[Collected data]
-- ==== Sys2Proof/Tests/Slice0.lean ====
section
/-! SUPPORT. The model's own tests, few and small. Expected values are those of the spec: the words and one-line
examples of the section files and the vectors V<n> of 95_test_vectors.md, under the published parameter set
(log entry 4). Then one witness or more per statement that has hypotheses. -/
namespace Sys2Proof.Tests

set_option Elab.async false

open Sys2Proof.Machine

/-! ### Helpers -/

/-- The published set. -/
def pub : Config := Config.published

/-- `enc(n)`, a negative `n` modulo `p` (95_test_vectors.md, Writing). -/
def e (n : Int) : Fp := pub.enc (n % pub.pMod).toNat

/-- A quotient, for expected values such as 25/473. -/
def quot (n d : Int) : Fp := pub.enc (pub.mul (n % pub.pMod).toNat (pub.inv (d % pub.pMod).toNat))

def e3 (a b c : Int) : CubicElt Fp := ⟨e a, e b, e c⟩

def e6 (a b c a' b' c' : Int) : SexticElt Fp := ⟨e3 a b c, e3 a' b' c'⟩

/-- `p` as a raw value. -/
def p : Fp := BitVec.ofNat 768 pub.pMod

/-- The reset state. -/
def rs : State := State.reset

/-- The presented word completes and leaves what `q` asks. -/
def runs (w : Word) (s : State) (q : State → Bool) : Bool :=
  match execWord w s with
  | .next t => q t
  | _ => false

/-- The data buffer with a string at address 0, `DPTR` 0 and `DLEN` its length. -/
def loadedWith (str : List Byte) : State :=
  { rs with dmem := ((List.range str.length).zip str).filter (·.2 ≠ 0), dlen := BitVec.ofNat 24 str.length }

/-- `FP[1] = x`, `FP[2] = y`. -/
def fps (x y : Fp) : State := (rs.setFp 1 x).setFp 2 y

/-- `FP3[0] = x`, `FP3[1] = y`. -/
def cubics (x y : CubicElt Fp) : State := (rs.setFp3 0 x).setFp3 1 y

/-- `FP6[0] = x`, `FP6[1] = y`. -/
def sextics (x y : SexticElt Fp) : State := (rs.setFp6 0 x).setFp6 1 y

/-- The values of V16. -/
def cA : CubicElt Fp := e3 1 2 3
def cB : CubicElt Fp := e3 4 5 6

/-- The values of V25. -/
def sA : SexticElt Fp := e6 1 2 3 4 5 6
def sB : SexticElt Fp := e6 7 8 9 10 11 12
def sOne : SexticElt Fp := e6 1 0 0 0 0 0
def sZero : SexticElt Fp := e6 0 0 0 0 0 0
def sW : SexticElt Fp := e6 0 0 0 1 0 0

/-- `G1T` (V20). -/
def g1T : Point Fp :=
  ⟨0x009918c73dcc124aa7b583036935c864cffde31744f837a0fd947c7fee73da051e7fe0555536b1193a1be33544ef7b024cd9755dfe95e5ba6469c9e9402afc4feeea8a1b066c47a4a6f20c75f7feab02eea72e25492571be851a1c1166ae2603,
   0x0030ceaa8cbab39dc62f69887a0e0ed1e54149ee3970878e760b0d826b393143d68088f33580a980d5a2d25bb5f4cc8c4f3dc271f97fe60bcde53070a22b574ddc672db2da00df5dcea7c1807dfc6e02ee5cb8acda0ea650a3c13889f58ed694,
   e 1⟩

/-- `G2T` (V20). -/
def g2T : Point Fp :=
  ⟨0x002fc541f69a8dbec5676a44843ae7bbce598708852a92dc941a4672957418ab42eaf4df92bc1fcfb40146bfc4efa321f19a04a7a47da06da4fb4fd53ad518d4e1f9a0520c1f952dd6e307f08fd0c1a92d4ff25bb7779d4722aab15d6e6db785,
   0x0081d121068af416bcb51a2f60860eacd4c6262064cfdc6e7d215cbfbf97812e02a14b79d966f76e3df0cd2ebcb04c1244f87dd4acdb83ade6bc61fcdda37192e2efc333e3fe81a1d569a8c5b54fe700f3e228083eba8aeced05193ba30a5bb0,
   e 1⟩

/-- `affine(2·G1T)` (V20). -/
def g1T2 : Point Fp :=
  ⟨0x006c9182a500fc2093aab5445c145565ca186dc03d9c1eacf04626c093191d5a888b907a868ed31cd833a71c9203fd69de6b2df7bc652509a36dbb3b8e6cf85ee28015559d9071fb94ac8fa9f0f99229b4db09f2cba8e1ed323d2dc5227a7ced,
   0x005b76a59afbbe736735efa721b523c41cc5f123734599859cc87ddc6cdae362fb13c92138b354deac6df184c3d53e2d031659b3a7ca3fdfbffaa100b2268a7cb6ecef8842c77254f8cf2903d909490c19d1e24d6ffd9a83ae50a072ebab9b45,
   e 1⟩

/-- `(2, y)` on G1, not in the subgroup (V20). -/
def g1Other : Point Fp :=
  ⟨e 2,
   pub.enc 0x0044efcf93d64a64fb891bd9c227286e371967f1ca0a74bb2117232eaae65621c3159e3814de38138f2535f752a2e344e9683cd5351986ed2136e1ade04635632243063b3192c7505cb4e743b590de8e4fd3be128eaf5df76538a669c7adc2db,
   e 1⟩

/-- `(1, y')` on G2, not in the subgroup (V20). -/
def g2Other : Point Fp :=
  ⟨e 1,
   pub.enc 0x00fd4fed0b8de0d83446f75a2a2882550b19e56d62a9b7a2467404be2a2db94a725bbaeee2f232a89b0ce34f06c6174d867c1c6a25f252956199b4c50aa787a92e0ac47d626b486d54e87f516761e7c81cd8371e417a896b171836c2876f5dbd,
   e 1⟩

/-- `T2` on G1, of order 2 (V20). -/
def t2 : Point Fp := ⟨e 1, 0, e 1⟩

/-- `T3` on G2, of order 3 (V20). -/
def t3 : Point Fp := ⟨0, e 2, e 1⟩

/-- Infinity as `AFFINE` writes it (R226). -/
def inf : Point Fp := ⟨0, e 1, 0⟩

/-- `(enc(4x), enc(8y), enc(2))` for the point `(x, y)` (V21): the same point with `z = 2`. -/
def scaled (t : Point Fp) : Point Fp :=
  ⟨pub.enc (pub.mul 4 (pub.dec t.x)), pub.enc (pub.mul 8 (pub.dec t.y)), e 2⟩

/-- `G1[0] = a`, `G1[3] = b`. -/
def g1s (a b : Point Fp) : State := (rs.setPoint .g1 0 a).setPoint .g1 3 b

/-- `G2[0] = a`, `G2[3] = b`. -/
def g2s (a b : Point Fp) : State := (rs.setPoint .g2 0 a).setPoint .g2 3 b

/-- The entry of `(G1T, G2T)`. -/
def genPair : Pair Fp := ⟨g1T.x, g1T.y, g2T.x, g2T.y⟩

/-- `G1[0] = G1T`, `G2[0] = G2T`, and the pair list given. -/
def queued (l : List (Pair Fp)) : State := { (g1s g1T inf).setPoint .g2 0 g2T with pairs := l }

/-- The word of a decoded command runs as the command. -/
theorem execWord_of {w : Word} {i : Instr} {s : State} (h : decode w = .ok i) : execWord w s = exec i s := by
  rw [execWord, h]

/-! ### WellFormed: an ill-formed term per check -/

theorem test_wellFormed_refuses :
    ¬(Instr.fp3Get 5 2 3).WellFormed ∧ ¬(Instr.fp6Get 4 3 2).WellFormed ∧ ¬(Instr.g1Get 0 1 3).WellFormed ∧
    ¬(Instr.g2Get 0 1 3).WellFormed ∧ ¬(Instr.g1Msm 0 1 1 9).WellFormed ∧ ¬(Instr.g2Msm 0 0 0 9).WellFormed ∧
    ¬(Instr.g1Msm 0 7 1 2).WellFormed ∧ ¬(Instr.g2Msm 0 0 7 2).WellFormed := by decide

theorem test_wellFormed_accepts :
    (Instr.fp3Get 5 2 2).WellFormed ∧ (Instr.fp6Get 4 3 1).WellFormed ∧ (Instr.g1Get 0 1 2).WellFormed ∧
    (Instr.g2Get 0 1 2).WellFormed ∧ (Instr.g1Msm 0 7 0 1).WellFormed ∧ (Instr.g2Msm 0 0 0 8).WellFormed ∧
    (Instr.fp6Frob 0 0 255).WellFormed := by decide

YOUR OBJECTIVE:
Exact copies of the line containing "rw [execWord, h]" and of every line after it through the end of the entries are all that should be output.

ANSWER FOR THIS EXERCISE:
  rw [execWord, h]

/-! ### WellFormed: an ill-formed term per check -/

theorem test_wellFormed_refuses :
    ¬(Instr.fp3Get 5 2 3).WellFormed ∧ ¬(Instr.fp6Get 4 3 2).WellFormed ∧ ¬(Instr.g1Get 0 1 3).WellFormed ∧
    ¬(Instr.g2Get 0 1 3).WellFormed ∧ ¬(Instr.g1Msm 0 1 1 9).WellFormed ∧ ¬(Instr.g2Msm 0 0 0 9).WellFormed ∧
    ¬(Instr.g1Msm 0 7 1 2).WellFormed ∧ ¬(Instr.g2Msm 0 0 7 2).WellFormed := by decide

theorem test_wellFormed_accepts :
    (Instr.fp3Get 5 2 2).WellFormed ∧ (Instr.fp6Get 4 3 1).WellFormed ∧ (Instr.g1Get 0 1 2).WellFormed ∧
    (Instr.g2Get 0 1 2).WellFormed ∧ (Instr.g1Msm 0 7 0 1).WellFormed ∧ (Instr.g2Msm 0 0 0 8).WellFormed ∧
    (Instr.fp6Frob 0 0 255).WellFormed := by decide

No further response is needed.